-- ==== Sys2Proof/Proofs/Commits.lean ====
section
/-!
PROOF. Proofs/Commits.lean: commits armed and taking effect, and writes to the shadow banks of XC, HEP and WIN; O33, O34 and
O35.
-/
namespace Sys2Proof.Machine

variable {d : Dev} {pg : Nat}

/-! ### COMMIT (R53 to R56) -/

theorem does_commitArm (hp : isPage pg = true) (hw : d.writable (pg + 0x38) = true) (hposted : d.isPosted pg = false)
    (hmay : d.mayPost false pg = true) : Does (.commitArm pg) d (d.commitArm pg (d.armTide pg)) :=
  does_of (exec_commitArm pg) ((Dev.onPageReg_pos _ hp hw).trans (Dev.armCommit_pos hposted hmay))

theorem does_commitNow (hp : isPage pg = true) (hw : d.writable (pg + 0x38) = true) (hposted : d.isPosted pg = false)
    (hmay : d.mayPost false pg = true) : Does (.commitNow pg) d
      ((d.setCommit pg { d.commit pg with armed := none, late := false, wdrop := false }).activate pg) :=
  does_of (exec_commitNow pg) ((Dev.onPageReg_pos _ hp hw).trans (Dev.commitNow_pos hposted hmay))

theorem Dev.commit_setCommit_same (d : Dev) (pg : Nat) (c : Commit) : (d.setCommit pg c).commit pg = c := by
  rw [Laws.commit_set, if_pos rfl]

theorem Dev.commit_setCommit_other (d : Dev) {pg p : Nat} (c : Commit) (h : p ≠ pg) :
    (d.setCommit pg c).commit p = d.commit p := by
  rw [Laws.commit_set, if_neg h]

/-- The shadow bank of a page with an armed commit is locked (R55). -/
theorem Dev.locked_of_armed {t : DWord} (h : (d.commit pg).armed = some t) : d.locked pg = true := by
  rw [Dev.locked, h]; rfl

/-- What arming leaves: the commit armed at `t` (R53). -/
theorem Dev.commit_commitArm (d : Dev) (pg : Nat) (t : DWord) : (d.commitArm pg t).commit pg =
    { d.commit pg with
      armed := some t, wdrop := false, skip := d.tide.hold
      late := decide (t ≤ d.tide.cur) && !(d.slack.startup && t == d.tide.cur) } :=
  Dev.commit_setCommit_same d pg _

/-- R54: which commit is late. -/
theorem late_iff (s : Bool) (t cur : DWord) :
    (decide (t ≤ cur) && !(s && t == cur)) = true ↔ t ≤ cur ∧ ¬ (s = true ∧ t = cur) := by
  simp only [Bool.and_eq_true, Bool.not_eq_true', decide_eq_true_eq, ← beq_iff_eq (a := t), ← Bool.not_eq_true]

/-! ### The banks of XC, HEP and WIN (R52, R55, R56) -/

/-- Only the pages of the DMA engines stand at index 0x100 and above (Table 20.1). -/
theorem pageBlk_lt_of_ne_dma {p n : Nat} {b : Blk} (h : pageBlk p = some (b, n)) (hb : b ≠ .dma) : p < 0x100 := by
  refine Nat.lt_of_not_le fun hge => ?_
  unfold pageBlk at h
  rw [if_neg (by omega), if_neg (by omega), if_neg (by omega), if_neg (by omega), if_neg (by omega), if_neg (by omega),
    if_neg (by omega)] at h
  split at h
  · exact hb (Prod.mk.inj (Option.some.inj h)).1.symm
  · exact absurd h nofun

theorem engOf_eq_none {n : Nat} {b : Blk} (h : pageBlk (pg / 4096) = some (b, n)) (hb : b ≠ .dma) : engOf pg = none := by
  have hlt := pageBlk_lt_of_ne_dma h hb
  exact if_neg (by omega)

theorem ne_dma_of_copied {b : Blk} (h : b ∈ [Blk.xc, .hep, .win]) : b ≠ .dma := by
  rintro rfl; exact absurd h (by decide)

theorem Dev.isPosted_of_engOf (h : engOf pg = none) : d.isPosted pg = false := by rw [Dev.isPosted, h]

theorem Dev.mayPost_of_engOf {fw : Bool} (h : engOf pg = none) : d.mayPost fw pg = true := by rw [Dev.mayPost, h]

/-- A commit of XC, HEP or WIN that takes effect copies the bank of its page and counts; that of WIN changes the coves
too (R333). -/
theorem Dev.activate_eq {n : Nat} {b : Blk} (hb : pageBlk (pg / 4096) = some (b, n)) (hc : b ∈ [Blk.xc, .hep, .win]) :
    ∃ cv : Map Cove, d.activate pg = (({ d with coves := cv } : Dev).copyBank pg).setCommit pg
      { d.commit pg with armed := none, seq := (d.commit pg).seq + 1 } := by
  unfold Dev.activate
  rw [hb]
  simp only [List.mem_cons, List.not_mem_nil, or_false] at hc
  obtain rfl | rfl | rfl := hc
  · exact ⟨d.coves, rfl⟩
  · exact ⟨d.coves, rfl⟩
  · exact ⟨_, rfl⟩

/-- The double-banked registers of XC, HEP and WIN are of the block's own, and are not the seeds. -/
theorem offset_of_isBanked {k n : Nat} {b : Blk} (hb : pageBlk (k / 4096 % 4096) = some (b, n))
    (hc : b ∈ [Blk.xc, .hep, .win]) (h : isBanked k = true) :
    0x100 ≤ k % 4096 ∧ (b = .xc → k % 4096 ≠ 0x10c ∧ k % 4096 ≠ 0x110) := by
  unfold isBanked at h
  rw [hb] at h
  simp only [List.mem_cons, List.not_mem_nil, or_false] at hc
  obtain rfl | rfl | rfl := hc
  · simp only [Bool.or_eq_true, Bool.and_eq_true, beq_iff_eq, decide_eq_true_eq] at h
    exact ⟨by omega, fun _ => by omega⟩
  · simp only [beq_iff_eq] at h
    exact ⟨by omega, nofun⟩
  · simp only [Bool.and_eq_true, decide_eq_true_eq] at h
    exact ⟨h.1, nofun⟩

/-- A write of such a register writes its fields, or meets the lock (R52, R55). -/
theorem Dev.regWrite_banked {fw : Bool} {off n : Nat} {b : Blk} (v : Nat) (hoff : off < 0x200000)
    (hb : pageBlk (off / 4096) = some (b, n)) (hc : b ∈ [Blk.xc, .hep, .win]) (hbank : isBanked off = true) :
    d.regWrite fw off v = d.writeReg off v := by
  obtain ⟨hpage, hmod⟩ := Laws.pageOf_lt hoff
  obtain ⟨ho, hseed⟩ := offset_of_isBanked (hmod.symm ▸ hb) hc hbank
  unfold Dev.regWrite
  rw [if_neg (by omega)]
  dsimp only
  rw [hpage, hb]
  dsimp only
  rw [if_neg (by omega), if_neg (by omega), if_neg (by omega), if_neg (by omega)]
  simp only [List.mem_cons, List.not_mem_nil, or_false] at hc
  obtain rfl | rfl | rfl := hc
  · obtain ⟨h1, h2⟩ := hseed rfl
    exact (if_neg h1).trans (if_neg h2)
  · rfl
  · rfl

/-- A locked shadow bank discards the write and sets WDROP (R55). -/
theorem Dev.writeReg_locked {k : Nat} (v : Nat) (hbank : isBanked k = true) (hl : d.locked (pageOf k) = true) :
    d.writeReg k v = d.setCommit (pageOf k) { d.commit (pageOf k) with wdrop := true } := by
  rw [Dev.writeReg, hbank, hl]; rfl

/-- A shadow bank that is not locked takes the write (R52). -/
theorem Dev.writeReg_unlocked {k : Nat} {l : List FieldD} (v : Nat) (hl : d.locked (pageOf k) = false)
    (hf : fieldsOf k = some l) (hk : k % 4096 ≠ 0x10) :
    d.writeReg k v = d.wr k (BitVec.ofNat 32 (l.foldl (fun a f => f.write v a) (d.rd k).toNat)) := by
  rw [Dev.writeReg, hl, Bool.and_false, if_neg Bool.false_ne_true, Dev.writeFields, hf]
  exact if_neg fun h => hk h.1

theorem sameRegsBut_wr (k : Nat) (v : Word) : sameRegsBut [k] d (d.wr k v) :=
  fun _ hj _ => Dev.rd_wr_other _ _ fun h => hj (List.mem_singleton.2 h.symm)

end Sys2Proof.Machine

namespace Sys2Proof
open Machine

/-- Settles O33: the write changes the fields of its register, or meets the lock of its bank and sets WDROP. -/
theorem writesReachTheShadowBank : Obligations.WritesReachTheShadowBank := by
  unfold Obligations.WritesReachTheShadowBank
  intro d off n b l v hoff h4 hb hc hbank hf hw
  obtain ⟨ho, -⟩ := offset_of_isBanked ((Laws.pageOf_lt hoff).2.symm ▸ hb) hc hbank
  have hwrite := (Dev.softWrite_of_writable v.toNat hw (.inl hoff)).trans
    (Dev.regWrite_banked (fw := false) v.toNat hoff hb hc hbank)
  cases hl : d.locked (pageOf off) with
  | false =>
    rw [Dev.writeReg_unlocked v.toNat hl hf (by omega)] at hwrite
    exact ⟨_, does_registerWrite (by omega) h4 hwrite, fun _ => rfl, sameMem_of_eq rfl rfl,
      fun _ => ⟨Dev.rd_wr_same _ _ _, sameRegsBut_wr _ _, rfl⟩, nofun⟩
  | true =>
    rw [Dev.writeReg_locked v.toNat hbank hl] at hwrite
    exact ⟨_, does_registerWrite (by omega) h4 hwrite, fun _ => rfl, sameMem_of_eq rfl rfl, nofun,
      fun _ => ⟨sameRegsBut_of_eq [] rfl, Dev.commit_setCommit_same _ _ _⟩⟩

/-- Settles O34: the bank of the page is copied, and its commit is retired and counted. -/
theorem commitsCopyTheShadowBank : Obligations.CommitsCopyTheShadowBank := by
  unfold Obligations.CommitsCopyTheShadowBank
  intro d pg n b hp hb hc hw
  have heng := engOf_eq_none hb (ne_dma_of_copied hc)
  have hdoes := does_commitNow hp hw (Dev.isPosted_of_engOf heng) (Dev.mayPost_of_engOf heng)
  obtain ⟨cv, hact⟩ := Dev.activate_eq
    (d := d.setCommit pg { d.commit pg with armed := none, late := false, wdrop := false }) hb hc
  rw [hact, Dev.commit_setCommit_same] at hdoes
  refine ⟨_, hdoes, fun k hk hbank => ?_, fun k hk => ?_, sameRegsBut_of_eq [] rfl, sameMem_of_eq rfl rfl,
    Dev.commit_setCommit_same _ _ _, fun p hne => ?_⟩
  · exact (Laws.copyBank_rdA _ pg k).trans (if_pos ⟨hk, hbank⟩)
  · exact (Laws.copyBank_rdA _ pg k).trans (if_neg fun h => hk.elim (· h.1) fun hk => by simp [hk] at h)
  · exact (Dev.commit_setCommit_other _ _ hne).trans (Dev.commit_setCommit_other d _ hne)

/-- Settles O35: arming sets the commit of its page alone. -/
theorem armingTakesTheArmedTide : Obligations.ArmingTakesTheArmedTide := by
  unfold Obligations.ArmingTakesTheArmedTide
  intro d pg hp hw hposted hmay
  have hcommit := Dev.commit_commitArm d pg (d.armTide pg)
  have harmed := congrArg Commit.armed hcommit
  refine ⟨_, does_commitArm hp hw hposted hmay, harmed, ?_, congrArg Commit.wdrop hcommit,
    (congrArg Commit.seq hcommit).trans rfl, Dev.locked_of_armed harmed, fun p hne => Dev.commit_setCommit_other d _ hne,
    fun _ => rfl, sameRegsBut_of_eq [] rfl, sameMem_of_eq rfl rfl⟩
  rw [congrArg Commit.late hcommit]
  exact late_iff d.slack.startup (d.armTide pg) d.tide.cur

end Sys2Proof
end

######

_TASK DIRECTIONS_
Return, word for word, the lines of the data above from the line with "h2⟩ := hseed rfl" through the line with "(v : Nat) (hbank", inclusive.

_RESPONSE_
  · obtain ⟨h1, h2⟩ := hseed rfl
    exact (if_neg h1).trans (if_neg h2)
  · rfl
  · rfl

/-- A locked shadow bank discards the write and sets WDROP (R55). -/
theorem Dev.writeReg_locked {k : Nat} (v : Nat) (hbank : isBanked k = true) (hl : d.locked (pageOf k) = true) :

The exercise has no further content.